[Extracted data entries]
================================

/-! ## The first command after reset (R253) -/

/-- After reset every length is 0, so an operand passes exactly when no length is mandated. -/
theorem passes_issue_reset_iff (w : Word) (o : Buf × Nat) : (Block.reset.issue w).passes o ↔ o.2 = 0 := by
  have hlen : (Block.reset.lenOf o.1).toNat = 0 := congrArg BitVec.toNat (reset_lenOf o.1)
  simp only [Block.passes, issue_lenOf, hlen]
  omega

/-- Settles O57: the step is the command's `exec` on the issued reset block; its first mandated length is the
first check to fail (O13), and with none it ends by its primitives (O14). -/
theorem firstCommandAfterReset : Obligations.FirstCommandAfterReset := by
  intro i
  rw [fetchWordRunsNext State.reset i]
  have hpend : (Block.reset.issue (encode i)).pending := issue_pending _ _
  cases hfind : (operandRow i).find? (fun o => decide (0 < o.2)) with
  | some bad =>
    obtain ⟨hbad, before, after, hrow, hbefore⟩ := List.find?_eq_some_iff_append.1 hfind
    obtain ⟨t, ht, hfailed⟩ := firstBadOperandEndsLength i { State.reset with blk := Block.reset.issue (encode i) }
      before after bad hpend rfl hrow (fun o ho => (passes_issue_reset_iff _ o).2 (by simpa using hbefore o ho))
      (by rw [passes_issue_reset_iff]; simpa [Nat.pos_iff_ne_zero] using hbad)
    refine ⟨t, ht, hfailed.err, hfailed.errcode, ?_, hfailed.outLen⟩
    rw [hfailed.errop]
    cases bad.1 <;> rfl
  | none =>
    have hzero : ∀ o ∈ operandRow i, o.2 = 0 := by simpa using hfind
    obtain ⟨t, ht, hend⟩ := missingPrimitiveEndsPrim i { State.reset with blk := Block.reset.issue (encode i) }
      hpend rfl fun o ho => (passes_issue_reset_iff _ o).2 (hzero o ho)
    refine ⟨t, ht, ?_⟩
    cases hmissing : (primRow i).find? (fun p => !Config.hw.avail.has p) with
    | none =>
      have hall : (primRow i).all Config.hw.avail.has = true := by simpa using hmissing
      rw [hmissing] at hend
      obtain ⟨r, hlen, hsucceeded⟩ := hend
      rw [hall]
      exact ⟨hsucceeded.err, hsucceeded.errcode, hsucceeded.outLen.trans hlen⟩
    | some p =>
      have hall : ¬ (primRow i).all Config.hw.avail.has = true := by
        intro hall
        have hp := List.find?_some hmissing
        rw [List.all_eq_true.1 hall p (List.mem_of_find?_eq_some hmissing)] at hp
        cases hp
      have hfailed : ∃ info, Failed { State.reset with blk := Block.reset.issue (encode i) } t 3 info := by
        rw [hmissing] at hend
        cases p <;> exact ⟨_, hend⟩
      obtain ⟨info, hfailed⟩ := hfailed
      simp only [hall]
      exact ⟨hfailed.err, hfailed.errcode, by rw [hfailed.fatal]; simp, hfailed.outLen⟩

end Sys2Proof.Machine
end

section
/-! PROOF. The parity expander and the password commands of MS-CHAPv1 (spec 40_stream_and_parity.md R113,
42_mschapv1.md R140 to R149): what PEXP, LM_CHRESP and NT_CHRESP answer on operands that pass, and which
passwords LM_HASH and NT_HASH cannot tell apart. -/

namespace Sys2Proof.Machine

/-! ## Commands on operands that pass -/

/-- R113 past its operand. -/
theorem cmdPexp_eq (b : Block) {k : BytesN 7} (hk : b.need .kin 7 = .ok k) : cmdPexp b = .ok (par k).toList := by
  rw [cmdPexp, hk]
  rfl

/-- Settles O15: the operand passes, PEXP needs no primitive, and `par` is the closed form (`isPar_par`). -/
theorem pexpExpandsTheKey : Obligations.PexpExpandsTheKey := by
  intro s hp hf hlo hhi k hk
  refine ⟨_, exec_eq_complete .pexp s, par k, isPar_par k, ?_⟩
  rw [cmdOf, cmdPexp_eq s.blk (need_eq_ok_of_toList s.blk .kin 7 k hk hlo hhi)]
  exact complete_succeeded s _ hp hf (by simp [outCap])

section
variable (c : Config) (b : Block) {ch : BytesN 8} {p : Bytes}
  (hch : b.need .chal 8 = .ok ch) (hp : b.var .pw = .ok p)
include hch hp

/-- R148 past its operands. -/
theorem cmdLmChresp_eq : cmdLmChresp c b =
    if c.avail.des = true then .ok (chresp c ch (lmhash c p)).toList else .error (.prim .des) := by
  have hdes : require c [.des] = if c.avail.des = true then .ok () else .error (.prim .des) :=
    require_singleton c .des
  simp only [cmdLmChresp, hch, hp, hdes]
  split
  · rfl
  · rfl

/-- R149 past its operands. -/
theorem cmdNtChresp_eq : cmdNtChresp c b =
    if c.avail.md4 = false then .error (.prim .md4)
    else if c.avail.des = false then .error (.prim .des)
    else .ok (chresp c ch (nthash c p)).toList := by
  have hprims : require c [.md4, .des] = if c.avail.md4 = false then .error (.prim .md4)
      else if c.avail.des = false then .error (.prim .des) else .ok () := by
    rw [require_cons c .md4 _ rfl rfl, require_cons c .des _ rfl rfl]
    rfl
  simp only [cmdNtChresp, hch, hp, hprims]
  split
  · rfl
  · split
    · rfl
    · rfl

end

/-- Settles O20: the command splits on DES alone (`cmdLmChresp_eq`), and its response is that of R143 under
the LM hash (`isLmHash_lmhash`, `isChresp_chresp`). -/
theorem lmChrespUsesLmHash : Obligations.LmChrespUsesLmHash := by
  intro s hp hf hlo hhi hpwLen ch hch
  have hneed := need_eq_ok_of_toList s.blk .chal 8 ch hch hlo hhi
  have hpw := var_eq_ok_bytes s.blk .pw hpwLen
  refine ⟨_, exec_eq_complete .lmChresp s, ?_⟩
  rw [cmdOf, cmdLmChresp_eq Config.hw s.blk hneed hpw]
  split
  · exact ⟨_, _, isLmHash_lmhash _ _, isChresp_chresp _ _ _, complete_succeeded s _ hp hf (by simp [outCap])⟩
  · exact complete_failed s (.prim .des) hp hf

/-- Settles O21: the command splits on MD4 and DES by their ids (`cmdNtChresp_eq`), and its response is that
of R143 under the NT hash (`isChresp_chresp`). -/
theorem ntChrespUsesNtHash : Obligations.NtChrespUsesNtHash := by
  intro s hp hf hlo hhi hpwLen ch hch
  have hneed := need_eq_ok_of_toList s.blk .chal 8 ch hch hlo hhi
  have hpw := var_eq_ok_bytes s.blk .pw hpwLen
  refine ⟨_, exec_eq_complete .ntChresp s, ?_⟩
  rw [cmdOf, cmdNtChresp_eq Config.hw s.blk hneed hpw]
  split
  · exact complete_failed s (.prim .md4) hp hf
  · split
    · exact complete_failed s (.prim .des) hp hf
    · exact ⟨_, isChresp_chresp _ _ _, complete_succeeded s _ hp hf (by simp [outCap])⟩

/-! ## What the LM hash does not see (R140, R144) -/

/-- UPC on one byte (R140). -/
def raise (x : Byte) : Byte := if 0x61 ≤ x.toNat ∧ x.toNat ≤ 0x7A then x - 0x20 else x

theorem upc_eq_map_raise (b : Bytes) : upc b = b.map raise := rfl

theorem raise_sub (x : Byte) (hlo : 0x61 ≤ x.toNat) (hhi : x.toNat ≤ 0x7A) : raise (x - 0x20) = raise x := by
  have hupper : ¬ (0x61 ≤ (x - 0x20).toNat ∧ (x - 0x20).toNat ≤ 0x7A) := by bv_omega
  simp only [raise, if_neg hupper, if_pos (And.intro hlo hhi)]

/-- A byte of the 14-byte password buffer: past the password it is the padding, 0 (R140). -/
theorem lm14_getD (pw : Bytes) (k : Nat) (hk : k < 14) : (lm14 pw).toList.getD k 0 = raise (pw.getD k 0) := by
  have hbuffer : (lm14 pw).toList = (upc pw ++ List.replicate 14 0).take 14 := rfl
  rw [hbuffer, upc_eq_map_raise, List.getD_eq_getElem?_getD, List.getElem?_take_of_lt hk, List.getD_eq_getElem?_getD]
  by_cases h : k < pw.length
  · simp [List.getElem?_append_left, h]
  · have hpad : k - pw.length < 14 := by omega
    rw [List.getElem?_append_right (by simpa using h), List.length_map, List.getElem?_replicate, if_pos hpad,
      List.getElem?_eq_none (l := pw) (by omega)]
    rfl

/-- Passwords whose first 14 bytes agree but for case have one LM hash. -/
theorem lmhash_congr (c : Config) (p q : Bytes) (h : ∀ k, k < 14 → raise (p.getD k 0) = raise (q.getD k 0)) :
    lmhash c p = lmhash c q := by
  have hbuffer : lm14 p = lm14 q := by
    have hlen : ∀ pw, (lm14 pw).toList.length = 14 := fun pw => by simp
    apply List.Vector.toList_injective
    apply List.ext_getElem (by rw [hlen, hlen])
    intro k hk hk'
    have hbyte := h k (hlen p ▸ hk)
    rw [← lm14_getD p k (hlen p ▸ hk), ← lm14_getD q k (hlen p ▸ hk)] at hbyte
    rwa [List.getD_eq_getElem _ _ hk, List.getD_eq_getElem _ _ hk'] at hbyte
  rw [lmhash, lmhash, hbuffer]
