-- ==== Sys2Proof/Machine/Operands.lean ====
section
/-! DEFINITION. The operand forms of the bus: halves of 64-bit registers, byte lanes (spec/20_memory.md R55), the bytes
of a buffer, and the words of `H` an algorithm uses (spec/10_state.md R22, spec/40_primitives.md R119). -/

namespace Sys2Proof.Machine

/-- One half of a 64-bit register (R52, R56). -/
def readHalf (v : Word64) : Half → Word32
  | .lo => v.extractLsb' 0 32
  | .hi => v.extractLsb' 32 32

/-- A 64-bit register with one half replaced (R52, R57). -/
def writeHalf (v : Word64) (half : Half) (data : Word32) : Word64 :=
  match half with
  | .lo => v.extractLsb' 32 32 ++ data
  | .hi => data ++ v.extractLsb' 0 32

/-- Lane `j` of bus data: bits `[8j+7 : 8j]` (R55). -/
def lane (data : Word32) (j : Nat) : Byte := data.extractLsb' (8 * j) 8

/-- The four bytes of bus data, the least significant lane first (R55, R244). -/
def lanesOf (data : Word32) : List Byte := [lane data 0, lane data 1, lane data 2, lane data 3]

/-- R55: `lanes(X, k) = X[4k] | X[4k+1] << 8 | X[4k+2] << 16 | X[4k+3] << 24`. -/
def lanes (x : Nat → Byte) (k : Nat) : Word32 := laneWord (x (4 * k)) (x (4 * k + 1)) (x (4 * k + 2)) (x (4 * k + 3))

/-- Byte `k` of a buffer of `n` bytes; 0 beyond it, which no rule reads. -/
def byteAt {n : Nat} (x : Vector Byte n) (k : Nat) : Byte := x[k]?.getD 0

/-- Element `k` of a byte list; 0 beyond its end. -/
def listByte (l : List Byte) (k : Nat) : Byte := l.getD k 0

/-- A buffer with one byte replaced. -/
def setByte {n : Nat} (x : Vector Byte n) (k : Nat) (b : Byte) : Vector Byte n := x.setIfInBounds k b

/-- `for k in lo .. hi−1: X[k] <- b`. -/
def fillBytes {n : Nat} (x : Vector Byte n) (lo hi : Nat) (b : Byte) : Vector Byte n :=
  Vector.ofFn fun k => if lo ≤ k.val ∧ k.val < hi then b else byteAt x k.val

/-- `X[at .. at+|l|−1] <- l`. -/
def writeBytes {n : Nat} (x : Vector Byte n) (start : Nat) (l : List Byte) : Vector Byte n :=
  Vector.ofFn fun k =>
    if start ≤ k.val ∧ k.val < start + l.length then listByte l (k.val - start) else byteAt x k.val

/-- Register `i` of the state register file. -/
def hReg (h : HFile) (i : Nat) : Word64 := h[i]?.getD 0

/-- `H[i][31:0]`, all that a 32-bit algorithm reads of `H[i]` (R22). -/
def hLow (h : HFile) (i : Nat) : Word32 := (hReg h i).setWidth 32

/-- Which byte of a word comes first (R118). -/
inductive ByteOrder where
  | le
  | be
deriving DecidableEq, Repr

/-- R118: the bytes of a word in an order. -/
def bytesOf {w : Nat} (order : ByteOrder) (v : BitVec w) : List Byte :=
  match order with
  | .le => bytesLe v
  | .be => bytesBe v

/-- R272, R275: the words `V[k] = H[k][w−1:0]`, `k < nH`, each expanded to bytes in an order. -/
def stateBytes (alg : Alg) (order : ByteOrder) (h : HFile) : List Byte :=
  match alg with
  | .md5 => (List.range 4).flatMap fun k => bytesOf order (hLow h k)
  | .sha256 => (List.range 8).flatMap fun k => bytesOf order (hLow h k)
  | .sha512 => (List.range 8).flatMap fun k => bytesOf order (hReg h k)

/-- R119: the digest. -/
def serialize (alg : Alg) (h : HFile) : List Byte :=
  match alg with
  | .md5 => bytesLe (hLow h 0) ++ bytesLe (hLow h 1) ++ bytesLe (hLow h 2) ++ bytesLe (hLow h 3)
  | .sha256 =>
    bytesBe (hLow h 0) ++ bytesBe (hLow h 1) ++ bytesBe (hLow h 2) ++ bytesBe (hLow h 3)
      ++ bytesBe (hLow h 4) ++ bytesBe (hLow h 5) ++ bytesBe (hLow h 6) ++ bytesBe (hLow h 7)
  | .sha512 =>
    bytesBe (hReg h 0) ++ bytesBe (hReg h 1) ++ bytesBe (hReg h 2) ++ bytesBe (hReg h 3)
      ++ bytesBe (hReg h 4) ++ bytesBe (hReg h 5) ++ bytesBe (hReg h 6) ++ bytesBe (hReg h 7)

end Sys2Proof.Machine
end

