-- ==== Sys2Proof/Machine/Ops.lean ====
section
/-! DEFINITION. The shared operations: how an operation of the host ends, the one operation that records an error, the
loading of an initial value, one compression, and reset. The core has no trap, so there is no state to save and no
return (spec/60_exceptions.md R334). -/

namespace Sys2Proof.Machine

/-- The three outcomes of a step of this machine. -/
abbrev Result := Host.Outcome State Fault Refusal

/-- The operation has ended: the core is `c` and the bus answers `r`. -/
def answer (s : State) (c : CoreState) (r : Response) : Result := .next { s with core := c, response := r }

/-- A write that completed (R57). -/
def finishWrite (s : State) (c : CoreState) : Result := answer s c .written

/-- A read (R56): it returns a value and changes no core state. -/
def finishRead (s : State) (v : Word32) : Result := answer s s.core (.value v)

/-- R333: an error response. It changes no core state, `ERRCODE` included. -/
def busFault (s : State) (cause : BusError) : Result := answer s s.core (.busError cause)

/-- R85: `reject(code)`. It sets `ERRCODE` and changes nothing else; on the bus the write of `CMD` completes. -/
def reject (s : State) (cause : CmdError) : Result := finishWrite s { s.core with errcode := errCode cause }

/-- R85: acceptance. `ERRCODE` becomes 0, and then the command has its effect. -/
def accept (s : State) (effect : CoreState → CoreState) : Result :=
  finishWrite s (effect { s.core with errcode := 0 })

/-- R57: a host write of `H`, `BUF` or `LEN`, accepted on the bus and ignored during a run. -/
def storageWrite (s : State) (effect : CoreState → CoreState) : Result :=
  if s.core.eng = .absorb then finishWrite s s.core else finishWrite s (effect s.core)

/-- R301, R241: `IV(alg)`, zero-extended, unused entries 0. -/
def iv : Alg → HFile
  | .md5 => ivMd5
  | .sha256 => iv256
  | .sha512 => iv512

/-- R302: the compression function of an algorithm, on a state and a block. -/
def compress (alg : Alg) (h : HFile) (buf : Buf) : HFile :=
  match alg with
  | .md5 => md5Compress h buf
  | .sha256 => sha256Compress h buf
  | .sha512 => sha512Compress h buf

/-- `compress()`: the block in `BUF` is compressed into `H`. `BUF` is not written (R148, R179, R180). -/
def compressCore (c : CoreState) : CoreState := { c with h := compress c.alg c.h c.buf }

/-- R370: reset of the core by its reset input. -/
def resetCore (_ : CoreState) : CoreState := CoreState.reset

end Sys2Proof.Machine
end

================================

WORK INSTRUCTIONS: Reproduce the entries exactly, starting at their first line and stopping after the line with "some bad =>".

REPLY TO THE EXERCISE:
/-! ## The first command after reset (R253) -/

/-- After reset every length is 0, so an operand passes exactly when no length is mandated. -/
theorem passes_issue_reset_iff (w : Word) (o : Buf × Nat) : (Block.reset.issue w).passes o ↔ o.2 = 0 := by
  have hlen : (Block.reset.lenOf o.1).toNat = 0 := congrArg BitVec.toNat (reset_lenOf o.1)
  simp only [Block.passes, issue_lenOf, hlen]
  omega

/-- Settles O57: the step is the command's `exec` on the issued reset block; its first mandated length is the
first check to fail (O13), and with none it ends by its primitives (O14). -/
theorem firstCommandAfterReset : Obligations.FirstCommandAfterReset := by
  intro i
  rw [fetchWordRunsNext State.reset i]
  have hpend : (Block.reset.issue (encode i)).pending := issue_pending _ _
  cases hfind : (operandRow i).find? (fun o => decide (0 < o.2)) with
  | some bad =>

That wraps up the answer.